VOIR
Catherine Raspail
Voir. Regarder. Voir et regarder.
Regarder ou voir.
Le regard glisse ou s’attarde, fixe ou ignore, s’ajuste ou se noie dans le vague.
Voir, et comprendre que le soleil inonde la ville, que la bouche de métro est au bout de la rue, que le trottoir s’interrompt et ouvre sur un parking.
Voir la foule à l’arrêt de bus, le gris d’acier du ciel par la fenêtre, la brume épaisse qui monte du sol humide, l’écran de l’ordinateur qui s’allume enfin et savoir que la journée sera rude.
Regarder le mouvement des arbres qui, souples, plient et dansent sous la force du vent, le défilé des nuages qui glissent d’ouest en est sans jamais s’arrêter, le frissonnement de l’eau qui ondule sous le souffle de l’air chaud.
Le photographe ne voit pas. Il regarde. Il pèse et soupèse la vie en action sous ses yeux, le cœur du monde qui bat, la sève ou le sang qui circulent, la chorégraphie animale qui agite le vivant.
Il regarde et s’intéresse. Ses yeux suivent le film toujours recommencé de la couleur du vent, de la chaleur de l’ombre, de l’éclat aveuglant d’une feuille, du mouvement de ton bras, d’une main dans ses cheveux, de la course du temps, de l’étoile qui file.
Mais comment rendre compte de cette respiration, de ces frémissements esquissés, de la danse mimée des trembles élancés, des frissons de l’eau bousculée sous le vent ?
De témoin, témoigner.
Mes yeux pour s’émouvoir et les siens pour transcrire.
Comment d’un clic qui fige, immortaliser le balancement du vivant ? Comment, sans l’aide d’une caméra, traduire ce qui constitue la différence essentielle entre la vie et la mort : le mouvement.
Voir ou regarder.
Voir ou constater que le monde est monde et que nous l’habitons.
Regarder ou s’attarder dans la contemplation de la courbe d’une épaule, d’un rayon de soleil se couchant sur la barrière, au fond du pré, de la plume fragile qui chute au ralenti.
« La photographie, c’est se laisser inspirer par la curiosité, assister au jeu d’action de la nature (...) » nous dit Jeffrey Silverthorne.
Le mouvement s’imprime de manière éphémère sur la rétine, résistant peut-être à une petite mort en restant prisonnier de nos souvenirs.

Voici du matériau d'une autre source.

-- ==== Sys2Proof/Laws/State.lean ====
section
/-!
SUPPORT. What each update of the state leaves alone and what it writes: one lemma for each field and each update, and the
reading laws of the tables.
-/

set_option Elab.async false

namespace Sys2Proof.Machine

variable (s : State)

/-! ## setCore -/

@[simp] theorem setCore_beat (n : Nat) (k : Core) : (s.setCore n k).beat = s.beat := rfl
@[simp] theorem setCore_turn (n : Nat) (k : Core) : (s.setCore n k).turn = s.turn := rfl
@[simp] theorem setCore_free (n : Nat) (k : Core) : (s.setCore n k).free = s.free := rfl
@[simp] theorem setCore_nextId (n : Nat) (k : Core) : (s.setCore n k).nextId = s.nextId := rfl
@[simp] theorem setCore_dies (n : Nat) (k : Core) : (s.setCore n k).dies = s.dies := rfl
@[simp] theorem setCore_mem (n : Nat) (k : Core) : (s.setCore n k).mem = s.mem := rfl
@[simp] theorem setCore_accs (n : Nat) (k : Core) : (s.setCore n k).accs = s.accs := rfl
@[simp] theorem setCore_tasks (n : Nat) (k : Core) : (s.setCore n k).tasks = s.tasks := rfl
@[simp] theorem setCore_limbo (n : Nat) (k : Core) : (s.setCore n k).limbo = s.limbo := rfl
@[simp] theorem setCore_frame (n : Nat) (k : Core) : (s.setCore n k).frame = s.frame := rfl
@[simp] theorem setCore_groups (n : Nat) (k : Core) : (s.setCore n k).groups = s.groups := rfl
@[simp] theorem setCore_owners (n : Nat) (k : Core) : (s.setCore n k).owners = s.owners := rfl
@[simp] theorem setCore_images (n : Nat) (k : Core) : (s.setCore n k).images = s.images := rfl
@[simp] theorem setCore_boot (n : Nat) (k : Core) : (s.setCore n k).boot = s.boot := rfl
@[simp] theorem setCore_cmd (n : Nat) (k : Core) : (s.setCore n k).cmd = s.cmd := rfl
@[simp] theorem setCore_placing (n : Nat) (k : Core) : (s.setCore n k).placing = s.placing := rfl
@[simp] theorem setCore_node (n : Nat) (k : Core) : (s.setCore n k).node = s.node := rfl
@[simp] theorem setCore_ev (n : Nat) (k : Core) : (s.setCore n k).ev = s.ev := rfl
@[simp] theorem setCore_conv (n : Nat) (k : Core) : (s.setCore n k).conv = s.conv := rfl
@[simp] theorem setCore_circ (n : Nat) (k : Core) : (s.setCore n k).circ = s.circ := rfl
@[simp] theorem setCore_coll (n : Nat) (k : Core) : (s.setCore n k).coll = s.coll := rfl
@[simp] theorem setCore_links (n : Nat) (k : Core) : (s.setCore n k).links = s.links := rfl
@[simp] theorem setCore_mig (n : Nat) (k : Core) : (s.setCore n k).mig = s.mig := rfl
@[simp] theorem setCore_fleet (n : Nat) (k : Core) : (s.setCore n k).fleet = s.fleet := rfl
@[simp] theorem setCore_dieAt (n : Nat) (k : Core) (m : Nat) : (s.setCore n k).dieAt m = s.dieAt m := rfl
@[simp] theorem setCore_ownerAt (n : Nat) (k : Core) (m : Nat) : (s.setCore n k).ownerAt m = s.ownerAt m := rfl
@[simp] theorem setCore_taskAt (n : Nat) (k : Core) (m : Nat) : (s.setCore n k).taskAt m = s.taskAt m := rfl
@[simp] theorem setCore_accAt (n : Nat) (k : Core) (m : Nat) : (s.setCore n k).accAt m = s.accAt m := rfl
@[simp] theorem setCore_groupAt (n : Nat) (k : Core) (m : Nat) : (s.setCore n k).groupAt m = s.groupAt m := rfl
@[simp] theorem setCore_portAt (n : Nat) (k : Core) (m : Nat) : (s.setCore n k).portAt m = s.portAt m := rfl
@[simp] theorem setCore_moduleAt (n : Nat) (k : Core) (m : Nat) : (s.setCore n k).moduleAt m = s.moduleAt m := rfl
@[simp] theorem setCore_bufAt (n : Nat) (k : Core) (m : Nat) : (s.setCore n k).bufAt m = s.bufAt m := rfl
@[simp] theorem setCore_feature (n : Nat) (k : Core) (m : Nat) : (s.setCore n k).feature m = s.feature m := rfl
@[simp] theorem setCore_keyOf (n : Nat) (k : Core) (m : Nat) : (s.setCore n k).keyOf m = s.keyOf m := rfl
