/-! ## Whole layouts -/

@[simp] theorem unpackR_packR (m : BitVec 6) (o : RForm) (n : BitVec 6) : unpackR (packR m o n) = o := by simp [unpackR]
@[simp] theorem unpackI_packI (m : BitVec 6) (o : IForm) : unpackI (packI m o) = o := by simp [unpackI]
@[simp] theorem unpackB_packB (m : BitVec 6) (o : BForm) : unpackB (packB m o) = o := by simp [unpackB]
@[simp] theorem unpackYR_packYR (u : BitVec 6) (o : RForm) : unpackYR (packYR u o) = o := by simp [unpackYR]
@[simp] theorem unpackYI_packYI (u : BitVec 6) (o : KForm) : unpackYI (packYI u o) = o := by simp [unpackYI]
@[simp] theorem unpackYS_packYS (u : BitVec 6) (o : SForm) (m : BitVec 5) : unpackYS (packYS u o m) = o := by simp [unpackYS]
@[simp] theorem unpackYV_packYV (u : BitVec 6) (o : VForm) : unpackYV (packYV u o) = o := by simp [unpackYV]
@[simp] theorem unpackYT_packYT (u : BitVec 6) (n : BitVec 4) (r : BitVec 2) (o : SForm) : unpackYT (packYT u n r o) = o := by
  simp [unpackYT]
@[simp] theorem unpackG_packG (m : BitVec 6) (o : GForm) : unpackG (packG m o) = o := by simp [unpackG]
@[simp] theorem unpackA_packA (m : BitVec 6) (o : AForm) : unpackA (packA m o) = o := by simp [unpackA]
@[simp] theorem unpackXO_packXO (m : BitVec 6) (o : XOForm) : unpackXO (packXO m o) = o := by simp [unpackXO]

/-! ## Narrow forms -/

@[simp] theorem toU_toR (o : UForm) : o.toR.toU = o := rfl
@[simp] theorem toS_toR (o : SForm) : o.toR.toS = o := rfl
@[simp] theorem toO_toR (o : OForm) : o.toR.toO = o := rfl
@[simp] theorem toO_toS (o : OForm) : o.toS.toO = o := rfl
@[simp] theorem toU_toA (o : AUForm) (b : BitVec 6) : (o.toA b).toU = o := rfl
@[simp] theorem b_toA (o : AUForm) (b : BitVec 6) : (o.toA b).b = b := rfl
@[simp] theorem toH_toI (o : HForm) : o.toI.toH = o := by
  have h : (0#7 ++ o.s).extractLsb' 0 6 = o.s := ext_lo _ _
  cases o
  exact congrArg (HForm.mk _ _ _) h
@[simp] theorem toC_toI (o : CForm) : o.toI.toC = o := by
  have h : (o.c ++ o.i).extractLsb' 10 3 = o.c := (ext_hi _ _ _ _ (by decide)).trans BitVec.extractLsb'_eq_self
  have k : (o.c ++ o.i).extractLsb' 0 10 = o.i := ext_lo _ _
  cases o
  exact congr (congrArg (CForm.mk _ _ _) h) k
@[simp] theorem toX_toI (o : XForm) : o.toI.toX = o := by
  have h : (o.pos ++ o.len ++ BitVec.ofBool o.sgn).extractLsb' 7 6 = o.pos :=
    (ext_hi _ _ _ _ (by decide)).trans <| (ext_hi _ _ _ _ (by decide)).trans BitVec.extractLsb'_eq_self
  have k : (o.pos ++ o.len ++ BitVec.ofBool o.sgn).extractLsb' 1 6 = o.len := (ext_hi _ _ _ _ (by decide)).trans <| ext_lo _ _
  have b : (o.pos ++ o.len ++ BitVec.ofBool o.sgn).getLsbD 0 = o.sgn := bit_lo _ _
  cases o
  exact congr (congr (congrArg (XForm.mk _ _ _) h) k) b

end Sys2Proof
end

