theorem bootWrite_sound (a : Nat) (w : Word) (h : s.sound) : SoundOut (s.bootWrite a w) := by
  unfold State.bootWrite; repeat' split
  · exact execNonceWrite_sound _ _ _ h
  · exact onBit_sound _ _ _ h (execQuote_sound s h)
  · exact andThen_sound _ _ (onBit_sound _ _ _ h (execUpdateVerify_sound s h)) fun t ht =>
      onBit_sound _ _ _ ht (execUpdateInstall_sound t ht)
  · exact (soundOut_next _).2 h
  · exact (soundOut_next _).2 h

theorem featureWrite_sound (a : Nat) (w : Word) (h : s.sound) : SoundOut (s.featureWrite a w) := by
  unfold State.featureWrite; repeat' split
  case isFalse.isFalse.isTrue => exact onBit_sound _ _ _ h (execFeatureGo_sound s h)
  all_goals exact (soundOut_next _).2 h

theorem cmdWrite_sound (a : Nat) (w : Word) (h : s.sound) : SoundOut (s.cmdWrite a w) := by
  unfold State.cmdWrite; repeat' with_reducible refine soundOut_ite ?_ ?_
  · exact execRegisterImage_sound s h
  · exact execUnregisterImage_sound s h
  · exact execUnmap_sound s h
  · exact execRelocate_sound s h
  · exact execUndealCommand_sound s h
  · exact execCommitSvn_sound s h
  all_goals exact (soundOut_next _).2 h

theorem tableWrite_sound (a : Nat) (w : Word) (h : s.sound) : SoundOut (s.tableWrite a w) := by
  unfold State.tableWrite; dsimp only; repeat' with_reducible refine soundOut_ite ?_ ?_
  · exact onBit_sound _ _ _ h (execTableRewriteCommit_sound s h)
  all_goals exact (soundOut_next _).2 h

@[simp] theorem cxWrite_sound (d : Nat) (w : Word) (h : s.sound) : (s.cxWrite d w).sound := by
  unfold State.cxWrite; dsimp only; split
  · exact h
  · exact grantSlots_sound _ _ _ h

theorem reqWrite_sound (d : Nat) (w : Word) (h : s.sound) : SoundOut (s.reqWrite d w) := by
  unfold State.reqWrite; dsimp only; split
  · exact (soundOut_next _).2 h
  · refine andThen_sound _ _ (andThen_sound _ _ (onBit_sound _ _ _ h (execPreemptCancel_sound _ _ _ h)) fun t ht => ?_)
      fun t ht => ?_
    · exact onBit_sound _ _ _ ht (execPreemptRequest_sound t _ _ ht)
    · exact onBit_sound _ _ _ ht (execDriverInterrupt_sound t _ _ _ ht)

@[simp] theorem errorWrite_stored (key : Nat) (w : Word) : (s.errorWrite key w).stored = s.stored := rfl

@[simp] theorem flagWrite_stored (poc : Nat) (w : Word) : (s.flagWrite poc w).stored = s.stored := rfl

@[simp] theorem dmapWrite_mem (d a : Nat) (w : Word) : (s.dmapWrite d a w).mem = s.mem := by
  unfold State.dmapWrite; dsimp only; split <;> simp

theorem dieWrite_sound (d a : Nat) (w : Word) (h : s.sound) : SoundOut (s.dieWrite d a w) := by
  unfold State.dieWrite; repeat' with_reducible refine soundOut_ite ?_ ?_
  · simpa using h
  · exact execPostPortPost_sound s _ _ h
  · simpa using h
  · simpa using h
  · exact execHvecWrite_sound s _ _ h
  · simpa using h
  · simpa using h
  · exact (soundOut_next _).2 (cxWrite_sound s _ _ h)
  · simpa using h
  · exact reqWrite_sound s _ _ h
  all_goals simp [h]

theorem healthWrite_sound (m a : Nat) (w : Word) (h : s.sound) : SoundOut (s.healthWrite m a w) := by
  unfold State.healthWrite; extract_lets i win t u
  have hu : u.sound := by
    rw [State.sound, State.stored, onModule_mem]; simp only [t]; split
    · rw [badWrite_mem]; exact h
    · exact h
  exact onBit_sound _ _ _ hu (execModuleRetrainRequest_sound u _ _ hu)

@[simp] theorem powerWrite_sound (a : Nat) (w : Word) (h : s.sound) : (s.powerWrite a w).sound := by
  unfold State.powerWrite; dsimp only; repeat' split
  all_goals simp [h]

Le photographe, grand regardeur, l’emporte avec lui et nous le restitue en noir et blanc, en couleur, en recadrages ou en collages, en grand format ou en vignette.
Et c’est sous son regard et pas un autre, que nous redécouvrons la mouvance, l’impermanence de la vie.
Comme un souffle fragile, vibration éphémère à jamais recommencée.